Re:What are you smoking? (1)

Jesus_666 (702802) | more than 6 years ago | (#22221246)

This is why those on the left don't manage to get anything done.
The USA have a left? When did that happen?

Re:Love It Or Hate It... (2, Insightful)

tpheiska (1145505) | more than 6 years ago | (#22220744)

Private communication is a key factor in a democratic society. Without it, a powerful opposition is not possible. And an opposition is very necessary, even though the current US regime/government tries to label it 'unpatriotic'. But then, I'm an ignorant European treehugger who undersands nothing about the dangers USA is facing. There is also a nice quote from one of the great minds that America has produced. "Those who would give up Essential Liberty to purchase a little Temporary Safety, deserve neither Liberty nor Safety."

Re:Love It Or Hate It... (5, Insightful)

PopeRatzo (965947) | more than 6 years ago | (#22220830)

We've been damned fortunate and thwarted every single planned attack since 9/11... we've batted 1.000 so far.
By that weak standard, Bush should also get full credit for there not having been a single American city demolished by a meteor, and he's "batted 1.000" in keeping California from falling into the Pacific.

Maybe we should look at it the other way around. George Bush has been the only president in the 20th century to allow such a devastating foreign attack on our soil.

It might just be that the threat of terrorism isn't as serious as you seem to think.

But the most important argument against creating a "total surveillance society" in order to prevent terrorism is that there already is a very good legal system for allowing the kind of surveillance against terrorists that you seem to believe we need. It is called the FISA court and gives our government plenty of tools for fighting terrorism.

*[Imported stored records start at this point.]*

/-- A waiting partial record joined by another (R168); packets of one record each.
DEDUCED (unsafe): log entry 57. -/
def joinPartial (s : State) (q p : Pkt) : Option Pkt :=
  if !s.flag R.COMB_CTL.PART_MERGE || q.ty != 7 || p.ty != 7 || !q.combine || !p.combine || q.dst != p.dst || q.addr != p.addr ||
     255 < q.contrib + p.contrib then none
  else
    match parseRecord q.src q.contrib q.poison q.data, parseRecord p.src p.contrib p.poison p.data with
    | some a, some b =>
      if a.ctx = b.ctx ∧ a.qhead = b.qhead ∧ a.kvHead = b.kvHead ∧ a.part.o.length = b.part.o.length ∧ a.epoch = b.epoch ∧ a.gen = b.gen then
        let m := mergePart a.part b.part
        some { q with contrib := q.contrib + p.contrib, poison := q.poison || p.poison,
                      data := recordBytes a.ctx a.qhead a.kvHead a.gen a.epoch m.o.length (a.tent || b.tent) (a.oBf16 && b.oBf16) true m }
      else none
    | _, _ => none

/-- A packet joined to one that waits, unstarted, in an output queue. -/
def joinWaiting (s : State) (port vc c : Nat) (p : Pkt) : Option State :=
  let q := outQueue port vc c
  match s.queue? q with
  | none => none
  | some x =>
    let started := match Tab.find? vc (s.port port).cur with | some (d, n) => d == c && decide (0 < n) | none => false
    (x.waiting.drop (bit started)).findSome? (fun i =>
      let old := pktOf i.bytes
      match joinAdd old p with
      | some m => some ((s.setQueue q (x.replaceItem i.start m.bytes m.contrib)).incFld R.EP_COMB_ADD_CNT.COUNT (if old.ty = 5 then 1 else 2))
      | none => (joinPartial s old p).map (fun m => (s.setQueue q (x.replaceItem i.start m.bytes m.contrib)).incFld R.COMB_PART_CNT.COUNT))

/-- Is a packet a read a router may combine (R267)? -/
def combinableRead (p : Pkt) : Bool := p.combine && p.ty == 3 && decide (fieldAt p.data 0 2 % 8192 ≤ 256)

/-- A read absorbed by one forwarded at most 2 µs before. -/
def absorbRead (s : State) (p : Pkt) : Option State :=
  let hit (e : Comb) : Bool := samePlace e.first p && e.first.data == p.data && decide (s.now ≤ e.time + 2000)
  if !combinableRead p || !s.fab.comb.any hit then none
  else
    let es := s.fab.comb.map (fun (e : Comb) => if hit e then { e with absorbed := e.absorbed ++ [p] } else e)
    some ({ s with fab := { s.fab with comb := es } }.incFld R.EP_COMB_READ_CNT.COUNT)

/-- A read forwarded takes a combine entry, if one is free. -/
def noteRead (s : State) (p : Pkt) : State :=
  if combinableRead p ∧ s.fab.comb.length + combReserved s < 2048 then
    { s with fab := { s.fab with comb := s.fab.comb ++ [⟨p, s.now, []⟩] } }
  else s

/-- A packet put into an output queue, whose mark stands at its oldest unacknowledged packet, unless it is absorbed or joined to one that
waits: none where it must wait (R272). -/
def enqueue (s : State) (port vc : Nat) (p : Pkt) : Option State :=
  let c := classOf s p.ty
  let q := outQueue port vc c
  match absorbRead s p with
  | some s => some s
  | none =>
    match (if p.combine then joinWaiting s port vc c p else none) with
    | some s => some s
    | none =>
      (appendItem s q p.bytes false p.src p.contrib).map (fun s =>
        pumpPort (noteRead (match s.queue? q with | some x => if x.marked then s else s.setQueue q x.setMark | none => s) p) port)

/-! Injection (R281, R303). -/

/-- A bucket's refill at a time, in 1/8,000 byte.
DESIGN CHOICE (unsafe): log entry 34. DEDUCED (unsafe): log entry 80. -/
def refill (s : State) (b : Nat) : Bucket :=
  let x := Tab.get ⟨0, 0⟩ b s.qm.buckets
  ⟨min (s.fld R.SHQ_CFG.BURST b * 8000) (x.tokens + (s.now - x.last) * s.fld R.SHQ_CFG.RATE b), s.now⟩

/-- A bucket written. -/
def setBucket (s : State) (b : Nat) (x : Bucket) : State :=
  { s with qm := { s.qm with buckets := Tab.put ⟨0, 0⟩ b x s.qm.buckets } }

/-- The bucket a packet of a function is charged to on the die it leaves by: none where nothing limits it. -/
def bucketFor (s : State) (fn : Option Nat) (die cls : Nat) : Option Nat :=
  match fn with
  | none => none
  | some f =>
    let sel (g : Fld) : Nat := s.fld g die (f * 8 + cls)
    if sel R.SHP_SEL.VALID = 0 then none
    else
      let b := die * 4096 + sel R.SHP_SEL.QUEUE
      if s.flag R.SHQ_CFG.SHAPE_EN b then some b else none

/-- What a try to send a packet at injection met. -/
inductive Tried where
  | sent (s : State)
  /-- the bucket that is short of tokens -/
  | tokens (b : Nat)
  | ceiling
  | queue
  | noRoute
  deriving DecidableEq, Repr

/-- A packet sent from injection, if its port's ceiling, its bucket and its output queue allow. -/
def tryInject (s : State) (fn : Option Nat) (p : Pkt) : Tried :=
  match route s p none with
  | .here => .sent (s.emit (.packet p))
  | .noRoute => .noRoute
  | .out q v esc det =>
    let b := bucketFor s fn (q / 8) (classOf s p.ty)
    let short : Option Nat := match b with
      | some b => if (refill s b).tokens < p.len * 8000 then some b else none
      | none => none
    if !isResponse p.ty ∧ 128 ≤ Tab.get 0 q s.fab.window then .ceiling
    else
      match short with
      | some b => .tokens b
      | none =>
        let p' := if det then { p with detoured := true, detours := p.detours + 1 } else p
        match enqueue s q v p' with
        | none => .queue
        | some s =>
          let s := match b with
            | some b => let x := refill s b; setBucket s b { x with tokens := x.tokens - p.len * 8000 }
            | none => s
          let s := if isResponse p.ty then s
                   else { s with fab := { s.fab with window := Tab.ins q (Tab.get 0 q s.fab.window + 1) s.fab.window } }
          let s := if esc then s.incFld R.ROUTE_ESCAPE_CNT.COUNT else s
          .sent (if det then s.incFld R.ROUTE_DETOUR_CNT.COUNT else s)

/-- The no-route response of a request (R238): it names what the request named.
DEDUCED (unsafe): log entry 61. -/
def noRouteResponse (s : State) (p : Pkt) : Pkt :=
  { p with ty := 0x24, combine := false, poison := false, trunc := false, detoured := false, detours := 0, fence := false, dst := p.src,
           src := s.node, contrib := 1, status := Status.epochStale.val, key := 0, addr := 0, data := [] }

/-- A response with no route is discarded and logged to PF0 and the operator; no code of Table 16-1 is given for it (R238). -/
def loseResponse (s : State) : State :=
  let c := Config.freeNat s.freeCtr % 256
  (logFn s.takeFree 0 (entry0 s c .timeout 0)).emit (.report c)

/-- A packet with no route (R238): counted; a request's source receives a no-route response, by the local port or by a port. -/
def lose (s : State) (p : Pkt) : State :=
  let s := s.incFld R.ROUTE_NOROUTE_CNT.COUNT
  if isResponse p.ty then loseResponse s
  else
    let r := noRouteResponse s p
    match tryInject s none r with
    | .sent s => s
    | .noRoute => loseResponse (s.incFld R.ROUTE_NOROUTE_CNT.COUNT)
    | _ => { s with fab := { s.fab with inject := s.fab.inject ++ [⟨none, r, false⟩] } }

/-- A packet that could not leave waits at injection: counted in SHQ_HELD the first time its bucket holds it, and the window in BRIM_STAT the
first time the ceiling holds one. -/
def holdInject (s : State) (i : Inject) : Tried → State × Inject
  | .tokens b => if i.counted then (s, i) else (s.incFld R.SHQ_HELD.COUNT 1 b, { i with counted := true })
  | .ceiling => if s.fab.held then (s, i) else ({ s with fab := { s.fab with held := true } }.incFld R.BRIM_STAT.INJECT_HELD, i)
  | _ => (s, i)

/-- A packet this module originates for a function, or for none (R281). -/
def sendPkt (s : State) (fn : Option Nat) (p : Pkt) : State :=
  let i : Inject := ⟨fn, p, false⟩
  match tryInject s fn p with
  | .sent s => s
  | .noRoute => lose s p
  | t =>
    let r := holdInject s i t
    { r.1 with fab := { r.1.fab with inject := r.1.fab.inject ++ [r.2] } }

/-- Waiting packets tried again, in their order. -/
def retryInject (s : State) : State :=
  let l := s.fab.inject
  l.foldl (fun s i =>
    match tryInject s i.fn i.pkt with
    | .sent s => s
    | .noRoute => lose s i.pkt
    | t => let r := holdInject s i t; { r.1 with fab := { r.1.fab with inject := r.1.fab.inject ++ [r.2] } })
    { s with fab := { s.fab with inject := [] } }

end Sys2Proof.Machine
end

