-- ==== Sys2Proof/Machine/Copies.lean ====
section
/-! DEFINITION. Protection copies as their holder keeps them: mirrors and the parity of coded groups (R151, R319, R320). -/

namespace Sys2Proof.Machine

open Sys2Proof

/-! The coded group (R320). -/

/-- GF(2^8) product with the polynomial 0x11D, over the 8 bits of b from bit k on. -/
def gfMulGo : Nat → Nat → Nat → Nat
  | 0, _, _ => 0
  | k + 1, a, b =>
    let a2 := 2 * a
    let a' := if 256 ≤ a2 then Nat.xor a2 0x11D else a2
    Nat.xor (if b % 2 = 1 then a else 0) (gfMulGo k a' (b / 2))

/-- gf_mul. -/
def gfMul (a b : Nat) : Nat := gfMulGo 8 a b

/-- gf_pow. -/
def gfPow (a : Nat) : Nat → Nat
  | 0 => 1
  | n + 1 => gfMul (gfPow a n) a

/-- gf_inv. -/
def gfInv (a : Nat) : Nat := gfPow a 254

/-- A byte times a constant. -/
def gfByte (c : Nat) (b : Byte) : Byte := BitVec.ofNat 8 (gfMul c b.toNat)

/-- Rows added: XOR, byte by byte. -/
def rowXor (a b : List Byte) : List Byte := List.zipWith (· ^^^ ·) a b

/-- A row times a constant. -/
def rowMul (c : Nat) (a : List Byte) : List Byte := a.map (gfByte c)

/-- parity_update: both parity rows after a change `delta` of data member i's row. -/
def parityUpdate (p0 p1 : List Byte) (i : Nat) (delta : List Byte) : List Byte × List Byte :=
  (rowXor p0 delta, rowXor p1 (rowMul (gfPow 2 i) delta))

/-- Bytes with poison times a constant. -/
def prowMul (c : Nat) (a : List PByte) : List PByte := a.map (fun b => (gfByte c b.1, b.2))

/-! Copies. -/

/-- The refusal of a message about a copy. -/
def copyBad (s : State) (st : Status) : Ran := ⟨s, st, [], false⟩

/-- A copy's record written. -/
def setCopy (s : State) (c : Nat) (k : ProtCopy) : State := { s with pg := { s.pg with copies := Tab.ins c k s.pg.copies } }

/-- SPAN_PROTECT at a member that will hold the copy (R319): a new copy, or one more data member of a coded group, whose shape must be the
group's (R320).
DESIGN CHOICE (unsafe): log entry 144. -/
def copySet (s : State) (node c span : Nat) (x : Span) (nodes : List Nat) (second : Bool) : Ran :=
  match Tab.find? c s.pg.copies, s.span? (copySpan c) with
  | some k, some y =>
    let same := match Tab.find? node k.members with | some m => m.span == span | none => decide (2 ≤ k.nodes.length)
    if k.nodes ≠ (if nodes.isEmpty then [node] else nodes) ∨ k.second ≠ second ∨ !same ∨ y.maxTokens ≠ x.maxTokens ∨ y.layerSlots ≠ x.layerSlots ∨
       y.rowBytes ≠ x.rowBytes then copyBad s .invalid
    else if (Tab.find? node k.members).isSome then copyBad s .ok
    else ⟨setCopy s c { k with members := Tab.ins node ⟨span, 0, 0, []⟩ k.members }, .ok, [], false⟩
  | _, _ =>
    if 2 ^ 18 ≤ c ∨ (!nodes.isEmpty && (nodes.length != 8 || !nodes.contains node)) then copyBad s .invalid
    else
      let k : ProtCopy := ⟨if nodes.isEmpty then [node] else nodes, second, [(node, ⟨span, 0, 0, []⟩)]⟩
      ⟨setCopy (s.setSpan (copySpan c) { x with start := placementStart s }) c k, .ok, [], false⟩

/-- What a row becomes in a copy: on a mirror the row itself; on a parity member, by parity_update, the parity with the change of data member i
added (R320), i being the rank of its node. -/
def copyBytes (k : ProtCopy) (node : Nat) (old bs : List PByte) : List PByte :=
  if k.nodes.length < 2 then bs
  else prowXor old (if k.second then prowMul (gfPow 2 (k.nodes.findIdx (· == node))) bs else bs)

/-- A member's HORIZON, HORIZON_GEN and page scales as the last row brought them (R151, R320). -/
def CopyMember.took (m : CopyMember) (page horizon gen : Nat) (scales : Option (Nat × Nat)) : CopyMember :=
  { m with horizon := horizon, gen := gen, scales := match scales with | some q => Tab.ins page q m.scales | none => m.scales }

/-- A committed row, or the change of one, applied to a copy (R319): its page is charged to PROT_CEIL when it is backed.
DESIGN CHOICE (unsafe): log entry 144. -/
def copyRow (s : State) (node c l r horizon gen : Nat) (scales : Option (Nat × Nat)) (bs : List PByte) : Ran :=
  let n := copySpan c
  match Tab.find? c s.pg.copies, s.span? n with
  | some k, some x =>
    match Tab.find? node k.members with
    | none => copyBad s .invalid
    | some m =>
      let q := x.rowAt l r
      if x.layerSlots ≤ l ∨ x.maxTokens ≤ r ∨ bs.length ≠ x.rowBytes then copyBad s .invalid
      else if (s.pte n q.1).st = .unbacked ∧ s.fld R.FLT_PROT.PROT_CEIL < copyUnits s + x.interleave then copyBad s .retryLater
      else
        match pageForWrite s n q.1 with
        | .wait => ⟨s, .ok, [], true⟩
        | .displaced => copyBad s .displaced
        | .ok t =>
          match writeRecords t n l r x (copyBytes k node (pageRead t (t.pte n q.1) q.2 x.rowBytes) bs) with
          | .wait => ⟨s, .ok, [], true⟩
          | .displaced => copyBad s .displaced
          | .ok t psn _ =>
            let mirror := k.nodes.length < 2
            let t := match scales with
              | some v => if mirror then t.setPte n q.1 { t.pte n q.1 with pk := v.1, pv := v.2 } else t
              | none => t
            let t := if mirror then t.setSpan n { x with horizon := horizon, appended := horizon, gen := gen } else t
            ⟨setCopy t c { k with members := Tab.ins node (m.took q.1 horizon gen scales) k.members }, psnStatus psn, [], false⟩
  | _, _ => copyBad s .invalid

/-- A member's protection ends (R319): the copy is freed with its last member.
DESIGN CHOICE (unsafe): log entry 144. -/
def copyFree (s : State) (node c : Nat) : Ran :=
  match Tab.find? c s.pg.copies with
  | none => copyBad s .invalid
  | some k =>
    let ms := Tab.del node k.members
    if ms.isEmpty then
      let t := freeSpan s (copySpan c)
      ⟨{ t with pg := { t.pg with copies := Tab.del c t.pg.copies } }, .ok, [], false⟩
    else ⟨setCopy s c { k with members := ms }, .ok, [], false⟩

/-- A WRITE of a hidden flow to a protection copy. -/
def runCopy (s : State) (p : Pkt) : CopyMsg → Ran
  | .set c span slots tokens kvHeads dim fmt ilog nodes second => copySet s p.src c span (copyShape slots tokens kvHeads dim fmt ilog) nodes second
  | .row c l r horizon gen scales => copyRow s p.src c l r horizon gen scales (p.data.map (fun b => (b, p.poison)))
  | .free c => copyFree s p.src c

/-- The rows of a node's span that a copy here holds (R322): (slot, row), with the copy's index in its group and the bytes. -/
def heldRows (s : State) (node span : Nat) : List ((Nat × Nat) × (Nat × List Byte)) :=
  match s.pg.copies.find? (fun c => match Tab.find? node c.2.members with | some m => m.span == span | none => false) with
  | none => []
  | some (c, k) =>
    match s.span? (copySpan c), Tab.find? node k.members with
    | some x, some m =>
      let i := if k.nodes.length < 2 then 0 else if k.second then 9 else 8
      ((List.range x.layerSlots).flatMap (fun l => (List.range (min m.horizon x.maxTokens)).map (fun r => (l, r)))).filterMap (fun q =>
        if rowWritten s (copySpan c) q.1 q.2 then some (q, (i, rawBytes (rowBytesAt s (copySpan c) q.1 q.2))) else none)
    | _, _ => []

end Sys2Proof.Machine
end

Finally, for me it comes down to this: Yesterday, we heard one GOP senator after another say that the telecoms did nothing wrong in allowing the government to eavesdrop, and the program is completely legal. Well then, why do they need immunity? Why not leave it up to our legal system and a jury of citizens to decide whether any laws were broken.

blcamp, I live in the shadow of Sears Tower. I'm as concerned about my wife and daughter as you are about your family. But as I've said before, I will take my chances with the terrorists, but leave my liberties intact.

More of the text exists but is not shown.